Однако осознание факта еще не победа над ним.
Все оказалось сложней, и на долгое время Виктор исчез с литературных горизонтов.
«…у меня ничего нового, – писал он тому же другу в 1995 году. – В начале лета я разработал „блестящий“ рекламный проспект по изданию произведений Виктора Колупаева, разослал его в десять издательств. До сих пор ответа – никакого. И теперь уже ясно, что не будет. При коммунизме всегда отвечали. Издевались, писали доносы, включали в списки, но всегда отвечали. А сейчас – полная пустота. Отказы меня не огорчили бы. Я к ним привык. А вот к тому, что я настолько никому не нужен, что мне и отвечать-то не стоит, привыкнуть не могу…»
Только в 2000 году в Томске, после почти десятилетнего молчания, вышел в свет большой роман «Безвременье», написанный в соавторстве с Ю.Марушкиным. Моя рецензия в «Книжном обозрении» была, кажется, единственной. Да и кто увидит книгу, изданную тиражом в 75 (семьдесят пять) экземпляров?
Другая книга Виктора, в некотором смысле итог всей жизни – поэтическое исследование «Пространство и Время для фантаста» вышла там же в Томске, правда тиражом несколько большим – 300 экземпляров.
«…размышлять специально о Времени по какому-то плану мне не требуется, – писал Виктор. – Что бы я ни делал, о чем бы ни думал, старая загадка постоянно напоминает о себе, тревожит, радует и мучает меня. И вторым слоем сознания (подсознания?), что ли, я размышляю о Времени. О Пространстве и Времени. Наверное, нет ничего особенного в том, о чем я думаю. Не я один. Осознанно или неосознанно об этом думают все. Только чаще обыденно: „О! Уже шесть часов вечера!“ О быстротекущем времени, о невозвратном времени, о невозможности остановить его или хотя бы растянуть думает, конечно, каждый. Отсюда и печаль, грусть – самые информационные для меня человеческие чувства. В таком состоянии мне хорошо думается.
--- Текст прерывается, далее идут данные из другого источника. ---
-- ==== Sys2Proof/Machine/JvsReports.lean ====
section
/-! DEFINITION. The JVS opcodes' rules (spec/44_jvs_commands.md R231 to R248): what each does to the JVSC and to the reply
payload under construction when the dispatcher reaches it. -/

namespace Sys2Proof.Machine

open Sys2Proof

/-- `rp <- rp ++ [JVS_REPORT_OK] ++ data` (R230). -/
def Jvsc.report (c : Cfg) (j : Jvsc) (data : List Byte) : Jvsc := { j with rp := j.rp ++ c.jv.reportOk :: data }

/-- R231. -/
def ruleBoardID (c : Cfg) (j : Jvsc) : Jvsc := j.report c c.profile.boardId

/-- R232. -/
def ruleCommandRev (c : Cfg) (j : Jvsc) : Jvsc := j.report c [c.profile.cmdRev]

/-- R233. -/
def ruleJVRev (c : Cfg) (j : Jvsc) : Jvsc := j.report c [c.profile.jvRev]

/-- R234. -/
def ruleCommRev (c : Cfg) (j : Jvsc) : Jvsc := j.report c [c.profile.commRev]

/-- R235. -/
def ruleCapabilities (c : Cfg) (j : Jvsc) : Jvsc := j.report c (Config.capabilities c.profile j.dipSwitch)

/-- R237. -/
def ruleSwitchInput (c : Cfg) (players bpp : Byte) (pad : PadStatus) (j : Jvsc) : Jvsc :=
  j.report c (Config.switchReport c.profile pad players bpp)

/-- Slot `s`'s counter after a poll (R239): one more on a rising edge, up to `COIN_MAX`. -/
def coinAfter (c : Cfg) (pad : PadStatus) (j : Jvsc) (s : Nat) : Nat :=
  let n := j.coinCount.getD s 0
  if Config.coinTrigger c.profile pad s = true ∧ j.coinPrev.getD s false = false ∧ n < c.jv.coinMax then n + 1 else n

/-- Every slot sampled (R239). -/
def Jvsc.sampleCoins (c : Cfg) (pad : PadStatus) (j : Jvsc) : Jvsc :=
  { j with
    coinCount := (List.range c.jv.coinSlots).map (coinAfter c pad j)
    coinPrev := (List.range c.jv.coinSlots).map (Config.coinTrigger c.profile pad) }

/-- The report of the first `k` slots; a slot past the last reads 0 (R239). -/
def Jvsc.coinReport (c : Cfg) (j : Jvsc) (k : Nat) : List Byte :=
  (List.range k).flatMap fun s => coinBytes (if s < c.jv.coinSlots then j.coinCount.getD s 0 else 0)

/-- R239. -/
def ruleCoinInput (c : Cfg) (slots : Byte) (pad : PadStatus) (j : Jvsc) : Jvsc :=
  let j' := j.sampleCoins c pad
  j'.report c (j'.coinReport c slots.toNat)

/-- R241. -/
def ruleAnalogInput (c : Cfg) (ch : Byte) (pad : PadStatus) (j : Jvsc) : Jvsc :=
  j.report c (Config.analogReport c.profile pad ch)

/-- R242. -/
def rulePositionInput (c : Cfg) (ch : Byte) (pad : PadStatus) (j : Jvsc) : Jvsc :=
  j.report c (Config.positionReport c.profile pad ch)

/-- A coin slot's counter replaced, for the 1-based slots that exist; otherwise `JvsBadSlot` (R240). -/
def Jvsc.coinUpdate (c : Cfg) (j : Jvsc) (slot : Byte) (f : Nat → Nat) : Jvsc :=
  if slot = 0 ∨ c.jv.coinSlots < slot.toNat then j.raise (.jvsBadSlot slot)
  else { j with coinCount := j.coinCount.modify (slot.toNat - 1) f }

/-- R240, subtraction saturating at 0. -/
def ruleCoinSub (c : Cfg) (slot hi lo : Byte) (j : Jvsc) : Jvsc :=
  (j.coinUpdate c slot fun n => n - coinAmount hi lo).report c []

/-- R240, addition saturating at `COIN_MAX`. -/
def ruleCoinAdd (c : Cfg) (slot hi lo : Byte) (j : Jvsc) : Jvsc :=
  (j.coinUpdate c slot fun n => min c.jv.coinMax (n + coinAmount hi lo)).report c []

/-- R243: `Profile.driver_output(d)`, recorded (log entry 17). -/
def ruleDriverOutput (c : Cfg) (d : List Byte) (j : Jvsc) : Jvsc :=
  { j with driverOut := j.driverOut ++ [d] }.report c []

/-- R244: the profile's reply; where the profile refuses, or asks for more bytes than remain, the opcode is truncated
(R236). -/
def ruleNAMCO (c : Cfg) (tail : List Byte) (j : Jvsc) : Jvsc :=
  match Config.namco c.profile tail with
  | some (consumed, reply) =>
    if tail.length < consumed then j.raise (.jvsArgsTruncated c.jv.jop.namco) else j.report c reply
  | none => j.raise (.jvsArgsTruncated c.jv.jop.namco)

/-- R246. -/
def ruleReset (c : Cfg) (magic : Byte) (j : Jvsc) : Jvsc :=
  (if magic = resetMagic then { j with dipSwitch := true, jvsAddr := 0 } else j.raise (.jvsBadResetMagic magic)).report c []

/-- R247. -/
def ruleSetAddress (c : Cfg) (addr : Byte) (j : Jvsc) : Jvsc :=
  { j with jvsAddr := addr, dipSwitch := false }.report c []

/-- R248: the event; the rest of the payload is not parsed. -/
def ruleUnhandled (jop : Byte) (j : Jvsc) : Jvsc := j.raise (.jvsUnhandled jop)

end Sys2Proof.Machine
end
Классе в седьмом или восьмом, вот уж и не помню точно, я впервые обнаружил, что существуют Пространство и Время. День, ночь, год, расстояние до школы и до леса – это все я, конечно, знал и раньше. Они были обыденными, естественными и понятными. А вот то Пространство, которое само по себе и в котором живут звезды, то Время, которое тоже само по себе, и в котором живу я и вся Вселенная… Это поразило меня в ту зимнюю ночь на всю жизнь.
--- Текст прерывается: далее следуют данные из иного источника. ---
-- ==== Sys2Proof/Machine/Core.lean ====
section
/-! DEFINITION. The machine as the host runs it. -/

def Sys2Proof.core : Host.Core := { State := Sys2Proof.Machine.State, Fault := Sys2Proof.Machine.Fault, Refusal := Sys2Proof.Machine.Refusal, step := Sys2Proof.Machine.step, reset := Sys2Proof.Machine.State.reset }
end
Весь день падал снег, было тепло и вдруг разъяснилось и резко похолодало, но в воздухе еще чувствовалась влажность. Я шел из школы. Наш дом стоял на склоне горы, так что с улицы он выглядел одноэтажным, а в глубине двора становился двухэтажным. И мы жили в последней квартире на втором этаже, окнами на железнодорожную станцию. С того места, где я шел, открывался вид на вокзал, железнодорожные пути, забитые составами, прожекторы на стальных опорах, виадук, депо. Там внизу что-то грохотало, лязгало, гудело, переливалось огнями. Я остановился и посмотрел чуть вверх, потом выше, а затем вообще задрал голову насколько мог.